theorem exec_controlFrameLaunch {s : State} {port ns bytes : Nat} {r : List (Nat × Option Desc × List Nat)} {content : List Nat}
    (hc : Tab.get noList s.dev.egs.control port = (bytes, none, content) :: r) (he : s.dev.takesEgress port = true)
    (hp : s.dev.isPaused port (s.dev.localNs ns) = false) (hb : Tab.get zero s.dev.egs.busy port ≤ s.dev.localNs ns * 1000)
    (hg : (s.dev.gates port).active = none) (hl : Tab.get noList s.dev.egs.layout port = [])
    (hlp : 0 ≤ s.dev.bucketLevel port (s.dev.localNs ns))
    (hlc : 0 ≤ s.dev.bucketLevel (64 + 8 * port + s.dev.fld (Reg.egsPortCfg port) F.egsPortCfg_ctrlTc) (s.dev.localNs ns))
    (hd : countedLength s.dev.reg port bytes * s.dev.byteTime port ≤ 2 ^ 40 * 1000) :
    exec (.controlFrameLaunch port ns) s = .next { s with
      dev :=
        let t := s.dev.localNs ns
        let n := countedLength s.dev.reg port bytes
        ((s.dev.controlTaken port ns r).debits
          [port, 64 + 8 * port + s.dev.fld (Reg.egsPortCfg port) F.egsPortCfg_ctrlTc] n t).transmit port 4096 n t (bytes :: content) } := by
  have hopen := GateDyn.openUntil_none hg (s.dev.fld (Reg.egsPortCfg port) F.egsPortCfg_ctrlTc) (s.dev.localNs ns)
  have hend : s.dev.localNs ns * 1000 + countedLength s.dev.reg port bytes * s.dev.byteTime port ≤ (s.dev.localNs ns + 2 ^ 40) * 1000 := by
    omega
  show execControlFrameLaunch port ns s = _
  rw [execControlFrameLaunch, State.lift_eq]
  simp only [hc, hopen, hl, decide_eq_true hend]
  rw [if_neg (by simp only [Dev.linkUp_of_takesEgress he, he, hp]; simp; omega)]
  rfl

theorem controlFrame_launched {s : State} {port ns bytes : Nat} {r : List (Nat × Option Desc × List Nat)} {content : List Nat}
    (hc : Tab.get noList s.dev.egs.control port = (bytes, none, content) :: r) (he : s.dev.takesEgress port = true)
    (hp : s.dev.isPaused port (s.dev.localNs ns) = false) (hb : Tab.get zero s.dev.egs.busy port ≤ s.dev.localNs ns * 1000)
    (hg : (s.dev.gates port).active = none) (hl : Tab.get noList s.dev.egs.layout port = [])
    (hlp : 0 ≤ s.dev.bucketLevel port (s.dev.localNs ns))
    (hlc : 0 ≤ s.dev.bucketLevel (64 + 8 * port + s.dev.fld (Reg.egsPortCfg port) F.egsPortCfg_ctrlTc) (s.dev.localNs ns))
    (hd : countedLength s.dev.reg port bytes * s.dev.byteTime port ≤ 2 ^ 40 * 1000)
    (hsec : s.dev.flag (Reg.portMacsecCfg port) F.portMacsecCfg_enable = false) :
    ∃ t, exec (.controlFrameLaunch port ns) s = .next t ∧ Tab.get noList t.dev.egs.control port = r ∧
      (∀ m, m ≠ port → Tab.get noList t.dev.egs.control m = Tab.get noList s.dev.egs.control m) ∧
      Tab.get zero t.dev.egs.busy port = s.dev.localNs ns * 1000 + countedLength s.dev.reg port bytes * s.dev.byteTime port ∧
      s.dev.ShowsOnly t.dev (.frame port 4096 (bytes :: content)) ∧
      s.dev.KeepsRegs t.dev [Reg.portMacCntLo port 4, Reg.portMacCntHi port 4, Reg.portMacCntLo port 5, Reg.portMacCntHi port 5] ∧
      t = { s with dev := { s.dev with regs := t.dev.regs, egs := t.dev.egs, out := t.dev.out
                                       stk := { s.dev.stk with phase := ns } } } := by
  have hexec := exec_controlFrameLaunch hc he hp hb hg hl hlp hlc hd
  dsimp only at hexec
  generalize s.dev.localNs ns = n at hexec ⊢
  generalize countedLength s.dev.reg port bytes = len at hexec ⊢
  have hde := (s.dev.controlTaken port ns r).debits_eq [port, 64 + 8 * port + s.dev.fld (Reg.egsPortCfg port) F.egsPortCfg_ctrlTc] len n
  generalize (s.dev.controlTaken port ns r).debits _ len n = e at hexec hde
  rw [Dev.controlTaken_eq] at hde
  have hr : e.regs = s.dev.regs := by rw [hde]
  rw [Dev.transmit_plain (by rw [Dev.flag, Dev.reg_of_regs hr]; exact hsec)] at hexec
  obtain ⟨hwg, hwo, hwk, hwe⟩ := onWire_launched (s := s) hde port 4096 len n (bytes :: content)
  refine ⟨_, hexec, ?_⟩
  generalize e.onWire port 4096 len n (bytes :: content) = w at hwg hwo hwk hwe ⊢
  refine ⟨?_, fun m h => ?_, ?_, hwo, hwk, hwe⟩
  · show Tab.get noList w.egs.control port = r
    rw [hwg]
    exact Tab.get_put_same s.dev.egs.control port r
  · show Tab.get noList w.egs.control m = _
    rw [hwg]
    exact Tab.get_put_other s.dev.egs.control r h
  · show Tab.get zero w.egs.busy port = _
    rw [hwg]
    exact Tab.get_put_same s.dev.egs.busy port (n * 1000 + len * s.dev.byteTime port)

/-! ## O52 -/

/-- Settles O52, by what each command of the network's frames leaves: received, lost to the merge, launched, and the gates and the rehash. -/
theorem traffic : Obligations.Traffic := by
  unfold Obligations.Traffic
  refine ⟨fun s mac ns f hm hr hl hf => ⟨_, ethFrame_badFcs ns hm hr hl hf, ethFrame_counted rfl⟩,
    fun s mac ns f hm hr hl hf hb => ⟨_, ethFrame_badLength ns hm hr hl hf hb, ethFrame_counted rfl⟩,
    fun s mac ns f hm hr hl hf h64 hmax ht ha =>
      ⟨fun _ _ _ _ _ _ _ _ _ _ _ hb hc hs => ethFrame_misses ns hm hr hl hf h64 hmax ht ha hb hc hs,
        fun _ hb hp => ethFrame_pauses ns hm hr hl hf h64 hmax ht ha hb hp⟩,
    fun _ _ _ _ he hp hk hw hn => mergeKeyLost_counted he hp hk hw hn,
    fun _ _ _ _ _ hm hx hl hp hs hb hsec => liveFrame_launched hm hx hl hp hs hb hsec,
    fun _ _ _ _ _ _ _ hc he hp hb hg hl hlp hlc hd hsec => controlFrame_launched hc he hp hb hg hl hlp hlc hd hsec,
    fun _ _ _ ha he => gateIntervalEnd_next ha he,
    fun _ _ _ _ _ hp ht => gateListTakeover_takes hp ht,
    fun _ _ value h hb => rehashWrite_builds value h hb⟩

end Sys2Proof.Machine
end

section
/-! PROOFS. The change of the active PTP side (R385, R386) and what it reports in TIME_PATH_DELAY. Refutes O54. -/

namespace Sys2Proof.Machine

/-! ## What the parts of a change of side leave of the registers -/

theorem Dev.keepsRegs_pathEvent (d : Dev) (what : Nat) (e : PathEvent) :
    d.KeepsRegs (d.pathEvent what e) [Reg.rplLogStatus 0, Reg.rplLogSeq 0] := d.keepsRegs_record _ _ _ _ _

theorem Dev.keepsRegs_pathNotice (d : Dev) (down : Bool) (cause mac health count : Nat) :
    d.KeepsRegs (d.pathNotice down cause mac health count) [Reg.hifEvqStatus 0] := d.keepsRegs_postEvent _ _ _ _

theorem Dev.keepsRegs_showPtp (d : Dev) : d.KeepsRegs d.showPtp [Reg.pathPtpStatus] := by
  intro a ha
  have hne := List.ne_of_not_mem_cons ha
  simp only [Dev.showPtp, Dev.reg_setFld_other _ _ _ hne]
  exact Dev.reg_of_regs rfl a

/-! ## TIME_PATH_DELAY

The register reports ns, as its table in the chapter on time says; a side keeps its path delay in ps. -/

theorem Dev.side_setFld (d : Dev) (a : Nat) (f : Fld) (v i : Nat) : (d.setFld a f v).side i = d.side i := rfl

theorem Dev.reg_timePathDelay_switchSide (d : Dev) (i : Nat) :
    (d.switchSide i).reg Reg.timePathDelay = satNs ((d.side i).pathDelay / 1000) := by
  rw [Dev.switchSide, Dev.reg_setReg_same, Dev.side_setFld]

/-- What PTP_FAILOVER does when the standby is the one to take the servo's input from. -/
theorem exec_ptpFailover {s : State} (hr : s.dev.ptpRuns = true) (ha : s.dev.healthy s.dev.activeSide = false)
    (hb : s.dev.healthy (1 - s.dev.activeSide) = true) (hg : (s.dev.side (1 - s.dev.activeSide)).gm = s.dev.gmLocked) :
    let d := (s.dev.switchSide (1 - s.dev.activeSide)).pathEvent (s.dev.sideMac s.dev.activeSide) .failOver
    exec .ptpFailover s = .next { s with dev := (d.pathNotice true 7 (d.sideMac s.dev.activeSide) (d.health (d.sideMac s.dev.activeSide)) 0).showPtp } := by
  show execPtpFailover s = _
  rw [execPtpFailover, State.lift_eq]
  dsimp only
  rw [if_pos ⟨hr, ha, hb, hg⟩]

/-- A failover reports the path delay of the standby in whole ns. -/
theorem ptpFailover_reports_ns {s : State} (hr : s.dev.ptpRuns = true) (ha : s.dev.healthy s.dev.activeSide = false)
    (hb : s.dev.healthy (1 - s.dev.activeSide) = true) (hg : (s.dev.side (1 - s.dev.activeSide)).gm = s.dev.gmLocked) :
    ∃ t, exec .ptpFailover s = .next t ∧
      t.dev.reg Reg.timePathDelay = satNs ((s.dev.side (1 - s.dev.activeSide)).pathDelay / 1000) := by
  refine ⟨_, exec_ptpFailover hr ha hb hg, ?_⟩
  dsimp only
  rw [Dev.keepsRegs_showPtp _ _ (by decide), Dev.keepsRegs_pathNotice _ _ _ _ _ _ _ (by decide),
    Dev.keepsRegs_pathEvent _ _ _ _ (by decide), Dev.reg_timePathDelay_switchSide]

/-! ## O54 -/

/-- Side A has heard nothing, and side B is healthy with a path delay of 1000 ps: one ns. -/
def Dev.standbyNsAway : Dev :=
  { Dev.reset with
    regs := [(Reg.rstStatus, 0), (Reg.portMacStatus 32, F.portMacStatus_link.set 0 1),
      (Reg.pathPtpCfg, F.pathPtpCfg_standbyEn.set (F.pathPtpCfg_enable.set 0 1) 1)]
    pth := { Dev.reset.pth with sides := [(1, { announce := true, sync := true, delay := true, pathDelay := 1000 })] } }

/-- A system with that device. -/
def State.standbyNsAway : State := { State.reset with dev := Dev.standbyNsAway }

/-- Side B is the one to fail over to. -/
theorem State.standbyNsAway_failsOver :
    let d := State.standbyNsAway.dev
    d.ptpRuns = true ∧ d.healthy d.activeSide = false ∧ d.healthy (1 - d.activeSide) = true ∧
      (d.side (1 - d.activeSide)).gm = d.gmLocked ∧ (d.side (1 - d.activeSide)).pathDelay = 1000 := by decide +kernel

/-- Refutes O54: its clause on PTP_FAILOVER gives TIME_PATH_DELAY the side's path delay undivided, a number of ps, where the register holds ns,
as in the statement's own clause on a delay response. A standby 1000 ps away is reported as 1 ns;
the clause asks for 1000. The clause on PTP_REVERT leaves the same division out. -/
theorem not_twoPaths : ¬ Obligations.TwoPaths := by
  rintro ⟨-, -, -, -, -, -, hfailover, -⟩
  obtain ⟨hr, ha, hb, hg, hdelay⟩ := State.standbyNsAway_failsOver
  obtain ⟨t, ht, -, -, hasked, -⟩ := hfailover State.standbyNsAway hr ha hb hg
  obtain ⟨u, hu, hshown⟩ := ptpFailover_reports_ns (s := State.standbyNsAway) hr ha hb hg
  obtain rfl : t = u := Host.Outcome.next.inj (ht.symm.trans hu)
  rw [hshown, hdelay] at hasked
  exact absurd hasked (by decide)

end Sys2Proof.Machine
end

section
/-! PROOFS. TIME_QUERY and the other opcodes of its family (R409). Settles O11. -/

namespace Sys2Proof.Machine

/-- The words are those of the clock and of the time of day as they stand. -/
theorem exec_timeQuery {s : State} {crew ring : Nat} {x : Desc} (h : s.dev.IsDue crew ring 0x70 x) :
    exec (.timeQuery crew ring) s = .next { s with dev := ((s.dev.taken x).finish x 0
      [s.dev.utcOffset % 2 ^ 16 * 2 ^ 16 + s.dev.sync,
        unsigned 32 (signed 17 (s.dev.fld Reg.timeTodCfg F.timeTodCfg_localOffset)), 0, 0]) } := by
  show execTimeQuery crew ring s = _
  rw [execTimeQuery, State.onDue_taken _ h]
  simp only [pack_halves]
  rfl

/-- TIME_QUERY has its family to itself. -/
theorem opcode_allRules_ne_timeFamily : ∀ r ∈ allRules, ¬(0x71 ≤ r.opcode ∧ r.opcode ≤ 0x7F) := by decide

_____

**YOUR ASSIGNMENT:**
Where a line in the records above contains the string "localNs", copy that line.

**OUTPUT OF THE TASK:**
    (hp : s.dev.isPaused port (s.dev.localNs ns) = false) (hb : Tab.get zero s.dev.egs.busy port ≤ s.dev.localNs ns * 1000)
    (hlp : 0 ≤ s.dev.bucketLevel port (s.dev.localNs ns))
    (hlc : 0 ≤ s.dev.bucketLevel (64 + 8 * port + s.dev.fld (Reg.egsPortCfg port) F.egsPortCfg_ctrlTc) (s.dev.localNs ns))
        let t := s.dev.localNs ns
  have hopen := GateDyn.openUntil_none hg (s.dev.fld (Reg.egsPortCfg port) F.egsPortCfg_ctrlTc) (s.dev.localNs ns)
  have hend : s.dev.localNs ns * 1000 + countedLength s.dev.reg port bytes * s.dev.byteTime port ≤ (s.dev.localNs ns + 2 ^ 40) * 1000 := by
    (hp : s.dev.isPaused port (s.dev.localNs ns) = false) (hb : Tab.get zero s.dev.egs.busy port ≤ s.dev.localNs ns * 1000)
    (hlp : 0 ≤ s.dev.bucketLevel port (s.dev.localNs ns))
    (hlc : 0 ≤ s.dev.bucketLevel (64 + 8 * port + s.dev.fld (Reg.egsPortCfg port) F.egsPortCfg_ctrlTc) (s.dev.localNs ns))
      Tab.get zero t.dev.egs.busy port = s.dev.localNs ns * 1000 + countedLength s.dev.reg port bytes * s.dev.byteTime port ∧
  generalize s.dev.localNs ns = n at hexec ⊢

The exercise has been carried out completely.